PETER BEINART: It is really remarkable. I mean, the line from the Biden administration was that the Democratic Party believed in the rules-based international order. The United States actually worked with the International Criminal Court on the indictment of Vladimir Putin. So, here you have Benjamin Netanyahu having been indicted by the International Criminal Court. Even some of America’s partners in Europe have said that because they believe in international law, they would carry out that arrest warrant. In the United States, instead, Netanyahu is celebrated in a largely bipartisan way, including by Democrats, even though the man has been indicted as a war criminal by the International Criminal Court. What does it say about the Democratic Party’s stated belief in the rules-based international order and human rights, that they would do such a thing?
JUAN GONZÁLEZ: And could you talk about the growing opposition to Netanyahu’s government within Israel, and many believing that he’s continuing these armed conflicts precisely to prevent his day of reckoning in the Israeli courts and among the Israeli people?
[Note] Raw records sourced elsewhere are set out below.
-- ==== Sys2Proof/Laws/Ops.lean ====
section
/-!
SUPPORT. What the operations on the registers can do: the window's map, one word read or written,
and the written bits.
-/

namespace Sys2Proof.Machine

/-! The register map (R51). -/

/-- A fact of every register, from the facts of each kind. -/
theorem reg_cases {P : Reg → Prop} (h0 : P .cmd ∧ P .status ∧ P .errchar ∧ P .ctrl)
    (hv : ∀ w, P (.val w)) (hb : ∀ w, P (.buf w)) (hl : P .buflen ∧ P .strlen ∧ P .pstrlen)
    (ht : P .timeh ∧ P .timel) (hp : ∀ w, P (.pay w)) (hs : ∀ i, P (.str i))
    (hq : ∀ j, P (.pstr j)) (ha : ∀ k, P (.alpha k)) (r : Reg) : P r := by
  cases r <;> simp_all

@[simp] theorem regAt_offsetOf (r : Reg) : regAt (offsetOf r) = some r :=
  reg_cases (P := fun r => regAt (offsetOf r) = some r)
    (by decide) (by decide) (by decide) (by decide) (by decide) (by decide) (by decide) (by decide)
    (by decide) r

@[simp] theorem offsetOf_aligned (r : Reg) : (offsetOf r).toNat % 4 = 0 :=
  reg_cases (P := fun r => (offsetOf r).toNat % 4 = 0)
    (by decide) (by decide) (by decide) (by decide) (by decide) (by decide) (by decide) (by decide)
    (by decide) r

theorem offsetOf_inj {r r' : Reg} (h : offsetOf r = offsetOf r') : r = r' := by
  have := congrArg regAt h
  simpa using this

theorem offsetOf_eq_cmd {r : Reg} : offsetOf r = offsetOf .cmd ↔ r = .cmd :=
  ⟨offsetOf_inj, by rintro rfl; rfl⟩

@[simp] theorem accessLegal_offsetOf (r : Reg) : accessLegal .w32 (offsetOf r) = true := by
  simp [accessLegal_iff]

/-! Replacing bits. -/

theorem splice_getLsbD {n m : Nat} (v : BitVec n) (lo : Nat) (x : BitVec m) (i : Nat) :
    (splice v lo x).getLsbD i =
      (if i < n ∧ lo ≤ i ∧ i < lo + m then x.getLsbD (i - lo) else v.getLsbD i) := by
  by_cases hn : i < n
  · by_cases h1 : lo ≤ i
    · by_cases h2 : i < lo + m
      · have h3 : i - lo < m := by omega
        have h5 : ¬ i < lo := by omega
        simp [splice, hn, h1, h2, h3, h5]
      · have h3 : ¬ i - lo < m := by omega
        have h5 : ¬ i < lo := by omega
        have h6 : x.getLsbD (i - lo) = false := BitVec.getLsbD_of_ge _ _ (by omega)
        simp [splice, hn, h1, h2, h3, h5, h6]
    · have h5 : i < lo := by omega
      simp [splice, hn, h1, h5]
  · have h6 : v.getLsbD i = false := BitVec.getLsbD_of_ge _ _ (by omega)
    have h7 : (splice v lo x).getLsbD i = false := BitVec.getLsbD_of_ge _ _ (by omega)
    simp [hn, h6, h7]

/-- The replaced field reads back. -/
theorem extractLsb'_splice_self {n m : Nat} (v : BitVec n) (lo : Nat) (x : BitVec m)
    (h : lo + m ≤ n) : (splice v lo x).extractLsb' lo m = x := by
  apply BitVec.eq_of_getLsbD_eq
  intro i hi
  have h1 : lo + i < n ∧ lo ≤ lo + i ∧ lo + i < lo + m := by omega
  rw [BitVec.getLsbD_extractLsb', splice_getLsbD, if_pos h1, Nat.add_sub_cancel_left]
  simp [hi]

/-- A field that does not overlap the replaced one is as before. -/
theorem extractLsb'_splice_other {n m : Nat} (v : BitVec n) (lo : Nat) (x : BitVec m)
    (lo' m' : Nat) (h : lo' + m' ≤ lo ∨ lo + m ≤ lo') :
    (splice v lo x).extractLsb' lo' m' = v.extractLsb' lo' m' := by
  apply BitVec.eq_of_getLsbD_eq
  intro i hi
  have h1 : ¬(lo' + i < n ∧ lo ≤ lo' + i ∧ lo' + i < lo + m) := by omega
  simp only [BitVec.getLsbD_extractLsb', splice_getLsbD, h1, if_false]

/-! The words of `BUF` (R62). -/

theorem toNat_append {n m : Nat} (x : BitVec n) (y : BitVec m) :
    (x ++ y).toNat = x.toNat * 2 ^ m + y.toNat := by
  rw [BitVec.toNat_append, ← Nat.shiftLeft_add_eq_or_of_lt y.isLt, Nat.shiftLeft_eq]

theorem bufWord_byte (b : Vector Byte 16) (w m : Fin 4) :
    (bufWord b w).extractLsb' (24 - 8 * m.val) 8 = b[4 * w.val + m.val] := by
  have e : ∀ x y z u : Byte, (x ++ y ++ z ++ u : Word).toNat =
      ((x.toNat * 2 ^ 8 + y.toNat) * 2 ^ 8 + z.toNat) * 2 ^ 8 + u.toNat := by
    intro x y z u
    rw [toNat_append, toNat_append, toNat_append]
  apply BitVec.eq_of_toNat_eq
  rw [BitVec.extractLsb'_toNat, bufWord, e, Nat.shiftRight_eq_div_pow]
  fin_cases m <;> simp <;> omega

/-- Two words with the same four bytes are the same. -/
theorem word_eq_of_bytes {x y : Word}
    (h : ∀ m : Fin 4, x.extractLsb' (24 - 8 * m.val) 8 = y.extractLsb' (24 - 8 * m.val) 8) : x = y := by
  apply BitVec.eq_of_toNat_eq
  have h0 := congrArg BitVec.toNat (h 0)
  have h1 := congrArg BitVec.toNat (h 1)
  have h2 := congrArg BitVec.toNat (h 2)
  have h3 := congrArg BitVec.toNat (h 3)
  simp [BitVec.extractLsb'_toNat, Nat.shiftRight_eq_div_pow] at h0 h1 h2 h3
  have := x.isLt
  have := y.isLt
  omega

theorem setBufWord_getElem (b : Vector Byte 16) (w : Fin 4) (v : Word) (k : Nat) (hk : k < 16) :
    (setBufWord b w v)[k] =
      if k / 4 = w.val then v.extractLsb' (24 - 8 * (k % 4)) 8 else b[k] := by
  simp [setBufWord]

theorem bufWord_setBufWord (b : Vector Byte 16) (w w' : Fin 4) (v : Word) :
    bufWord (setBufWord b w v) w' = if w' = w then v else bufWord b w' := by
  apply word_eq_of_bytes
  intro m
  rw [bufWord_byte, setBufWord_getElem]
  have h1 : (4 * w'.val + m.val) / 4 = w'.val := by omega
  have h2 : (4 * w'.val + m.val) % 4 = m.val := by omega
  rw [h1, h2]
  by_cases h : w' = w
  · simp [h]
  · have : w'.val ≠ w.val := fun e => h (Fin.ext e)
    simp [h, this, bufWord_byte]

/-! Reading, writing and the written bits of a word. -/

theorem isWritten_writeReg (s : State) (r r' : Reg) (v : Word) :
    isWritten (writeReg r v s) r' =
      (isWritten s r' || decide (r' = r ∧ r ≠ .status ∧ r ≠ .errchar ∧ ∀ k, r ≠ .alpha k)) := by
  cases r <;> cases r' <;>
    simp [isWritten, writeReg, Fin.ext_iff, eq_comm]

/-! The updates of a command's end and of its results, seen word by word. -/

variable (s : State) (r : Reg)

@[simp] theorem isWritten_raise (e : ErrorCode) (pos : BitVec 5) (ch : Word) :
    isWritten (raise e pos ch s) r = isWritten s r := by cases r <;> rfl

@[simp] theorem isWritten_complete : isWritten (complete s) r = isWritten s r := by cases r <;> rfl

@[simp] theorem isWritten_noteRead (rs : List Reg) :
    isWritten (noteRead rs s) r = isWritten s r := by cases r <;> rfl

@[simp] theorem isWritten_countDraw : isWritten (countDraw s) r = isWritten s r := by
  cases r <;> rfl

@[simp] theorem isWritten_withHost (rest : List HostAction) :
    isWritten (withHost rest s) r = isWritten s r := by cases r <;> rfl

@[simp] theorem isWritten_writeReg_cmd (w : Word) :
    isWritten (writeReg .cmd w s) r = isWritten s r := by cases r <;> rfl

@[simp] theorem readReg_countDraw : readReg (countDraw s) r = readReg s r := by cases r <;> rfl

@[simp] theorem readReg_withHost (rest : List HostAction) :
    readReg (withHost rest s) r = readReg s r := by cases r <;> rfl

@[simp] theorem readReg_noteRead (rs : List Reg) :
    readReg (noteRead rs s) r = readReg s r := by cases r <;> rfl

end Sys2Proof.Machine
end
PETER BEINART: Well, I think something may have changed here now. I think it is widely believed in Israel that he was continuing this assault on Gaza, because if it ended, it would be clear that Israel had not achieved its goal, it had not destroyed Hamas, and then his government would fall apart, and he would go to elections, which many thought he would lose. I think what has shifted is, since Israel’s bombing of Lebanon and Syria and Iran, Netanyahu’s popularity has increased. He may now believe that he can agree to a ceasefire, even though it will be clear that the war has failed, that Hamas is not actually destroyed and defeated, but because of his — because what he did in Iran and Lebanon and Syria is popular, that he may be able to go to an election and think he can win. That, I think, is the reason that there could be a ceasefire now.